DATASET: Begin

/-- The cells of a location, in the order of R430. -/
def placeCells (ty : Nat) : Place → List Nat
  | .reg n => (List.range (wordsOf ty)).map fun k => n + k
  | .pred n => [1000 + n]
  | .word n => (List.range (wordsOf ty)).map fun k => 2000 + n + k
  | .konst _ | .unused => []

def PMove.into (p : PMove) : List Nat := placeCells p.ty p.dst
def PMove.outOf (p : PMove) : List Nat := placeCells p.ty p.src
def PMove.order (p : PMove) : Nat := (p.into.head?).getD 0

/-- One word of a 64-bit location. -/
def Place.half (k : Nat) : Place → Place
  | .reg n => .reg (n + k)
  | .word n => .word (n + k)
  | .konst v => .konst (v / 2 ^ (32 * k) % 2 ^ 32)
  | .pred n => .pred n
  | .unused => .unused

/-- The two halves of a 64-bit move. -/
def PMove.halves (p : PMove) : List PMove :=
  if wordsOf p.ty = 2 then [⟨tI32, p.dst.half 0, p.src.half 0⟩, ⟨tI32, p.dst.half 1, p.src.half 1⟩] else [p]

def overlap (xs ys : List Nat) : Bool := xs.any fun c => ys.contains c

/-- The move of lowest destination. -/
def lowestMove (ps : List PMove) : Option PMove :=
  ps.foldl (fun best p => match best with
    | none => some p
    | some b => if p.order < b.order then some p else some b) none

/-- The cycle on which a move lies. -/
def cycleOf (ps : List PMove) : Nat → PMove → List PMove → List PMove
  | 0, _, acc => acc
  | fuel + 1, p, acc =>
    match ps.find? fun q => overlap q.into p.outOf with
    | none => acc
    | some q => if acc.contains q then acc else cycleOf ps fuel q (acc ++ [q])

/-- The single moves of a parallel move, in order; none where two free spill words are wanted and there are not.
`m` is the scratch register and `spare` the spill words free at the edge. A cycle in which pairs and single words meet is
taken word by word. -/
def sequence (m : Nat) (spare : List Nat) : Nat → List PMove → Option (List PMove)
  | 0, _ => some []
  | fuel + 1, ps =>
    let ps := ps.filter fun p => p.dst != p.src && p.dst != .unused
    match lowestMove (ps.filter fun p => !(ps.any fun q => q != p && overlap q.outOf p.into)) with
    | some p => (sequence m spare fuel (ps.erase p)).map fun r => p :: r
    | none =>
      match lowestMove ps with
      | none => some []
      | some p =>
        if ps.any fun q => q != p && q.src != p.dst && overlap q.outOf p.into then
          sequence m spare fuel (ps.map PMove.halves).flatten
        else
          let via (t : Place) : Option (List PMove) :=
            let ps' := ps.map fun q => if q.src = p.dst then { q with src := t } else q
            (sequence m spare fuel ps').map fun r => ⟨p.ty, t, p.dst⟩ :: r
          match p.dst with
          | .pred _ => via (.pred 11)
          | _ =>
            if wordsOf p.ty = 1 then via (.reg m)
            else if !((cycleOf ps (ps.length + 1) p [p]).any fun q => match q.dst, q.src with
                | .word _, .word _ => true
                | _, _ => false) then via (.reg m)
            else
              match spare with
              | w :: v :: _ =>
                let ps' := (ps.map fun q => if q.src = p.dst then
                  [⟨tI32, q.dst.half 0, .word w⟩, ⟨tI32, q.dst.half 1, .word v⟩] else [q]).flatten
                (sequence m spare fuel ps').map fun r =>
                  ⟨tI32, .word w, p.dst.half 0⟩ :: ⟨tI32, .word v, p.dst.half 1⟩ :: r
              | _ => none

/-- The spill words that no value live at an instruction holds, and no move of a list. -/
def Allocated.spare (a : Allocated) (n : Nat) (ps : List PMove) : List Nat :=
  let used := (a.ivals.map fun v => match a.place v.val with
      | .word w => if v.start ≤ 2 * n ∧ 2 * n ≤ v.stop then placeCells v.ty (.word w) else []
      | _ => []).flatten ++ (ps.map fun p => p.into ++ p.outOf).flatten
  (List.range 64).filter fun w => !used.contains (2000 + w)

/-- The operations of a parallel move at instruction `n`; 0x45 where they need words that are not free. -/
def EmitCx.moves (x : EmitCx) (n : Nat) (ps : List PMove) : Except KnitFail (List NOp) :=
  match sequence x.scratch (x.a.spare n ps) (8 * ps.length + 8) ps with
  | none => .error (refuseAt x.a.lin 0x45 n)
  | some qs => .ok (qs.map fun p => x.move n p.ty p.dst p.src).flatten

/-! ### The operations of an instruction -/

/-- A spilled predicate is reloaded into P11 (R429). -/
def EmitCx.predOf (x : EmitCx) (n : Nat) (v : Val) : List NOp × Nat :=
  match x.a.place v with
  | .pred p => ([], p)
  | .word w => ([x.reload n tI32 w x.scratch, x.toPred n 11 x.scratch], 11)
  | .reg _ | .konst _ | .unused => ([], 11)

/-- The sources of an instruction: the reloads they need, and the operands. Predicates are reloaded first. -/
def EmitCx.sources (x : EmitCx) (n : Nat) (srcs : List LSrc) : List NOp × List NSrc :=
  let vals := (srcs.filterMap fun s => match s with
    | .val v => some v
    | .lit _ => none).eraseDups
  let spilled := vals.filterMap fun v => match x.a.place v with
    | .word w => some (v, w)
    | _ => none
  let ps := spilled.filter fun v => x.a.ty v.1 == tI1
  let vs := (spilled.filter fun v => x.a.ty v.1 != tI1).foldl (fun (r : List (Val × Nat × Nat) × Nat) v =>
    (r.1 ++ [(v.1, v.2, r.2)], r.2 + wordsOf (x.a.ty v.1))) ([], x.scratch)
  let ops := (ps.map fun v => (x.predOf n v.1).1).flatten ++ vs.1.map fun v => x.reload n (x.a.ty v.1) v.2.1 v.2.2
  (ops, srcs.map fun s => match s with
    | .lit k => .lit k
    | .val v => match x.a.place v with
      | .reg r => .loc (regLoc (x.a.ty v) r)
      | .pred p => .loc (.pred p)
      | .konst k => .lit (k % 2 ^ 52)
      | .word _ => if x.a.ty v = tI1 then .loc (.pred 11)
          else .loc (regLoc (x.a.ty v) (((vs.1.find? fun u => u.1 == v).map fun u => u.2.2).getD x.scratch))
      | .unused => .lit 0)

/-- The operand whose type names the space of an instruction (R488). -/
def spaceArg (opc : Nat) : Option Nat :=
  if 0x98 ≤ opc ∧ opc ≤ 0xA7 ∨ opc = 0xEC ∨ opc = 0xED ∨ opc = 0xFA then some 0
  else if [0xE9, 0xEE, 0xE8, 0xDA].contains opc then some 1 else none

/-- The type of that operand. -/
def EmitCx.spaceTy (x : EmitCx) (i : LIns) : Nat :=
  match (spaceArg i.opc).bind fun k => i.srcs[k]? with
  | some (.val v) => x.a.ty v
  | _ => tI32

/-- The 16-bit attribute value of an instruction (R396, R488); none for an opcode without attribute byte. -/
def EmitCx.attrOf (x : EmitCx) (i : LIns) : Option Nat :=
  if attrKind i.opc = .none then none
  else
    let base := leNat (attrBytes i.ins.attr)
    let bit := if 0x98 ≤ i.opc ∧ i.opc ≤ 0xA7 then 2 ^ 14 else 2 ^ 8
    some (base + if x.spaceTy i = tPtrG then bit else 0)

/-- Latencies of an instruction's results, and whether they are fixed. -/
def EmitCx.latsOf (x : EmitCx) (i : LIns) : List (Nat × Bool) :=
  let n := i.defs.length
  let pi := [0x82, 0x83, 0x86, 0x87].contains i.opc
  (List.range n).map fun k =>
    if pi && k + 1 == n then (intLatency x.ident, true)
    else if isFixed i.opc then (fixedLatency x.ident i.opc i.ins.form.toNat i.ins.attr.srcTy, true)
    else (plannedLatency x.ident i.opc (x.spaceTy i), false)

/-- A number that no literal gives, into a pair: each half by a const.i32 (log entry 35). -/
def EmitCx.wideConst (x : EmitCx) (lin n v : Nat) : List NOp :=
  [x.own lin 0x27 tI32 0 (.reg n) [.lit (v % 2 ^ 32)], x.own lin 0x27 tI32 0 (.reg (n + 1)) [.lit (v / 2 ^ 32 % 2 ^ 32)]]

DATASET: End

■ EXERCISE ■
Report each line of the data in which "they" occurs.

■ WRITTEN SOLUTION ■
/-- The operations of a parallel move at instruction `n`; 0x45 where they need words that are not free. -/
/-- The sources of an instruction: the reloads they need, and the operands. Predicates are reloaded first. -/
/-- Latencies of an instruction's results, and whether they are fixed. -/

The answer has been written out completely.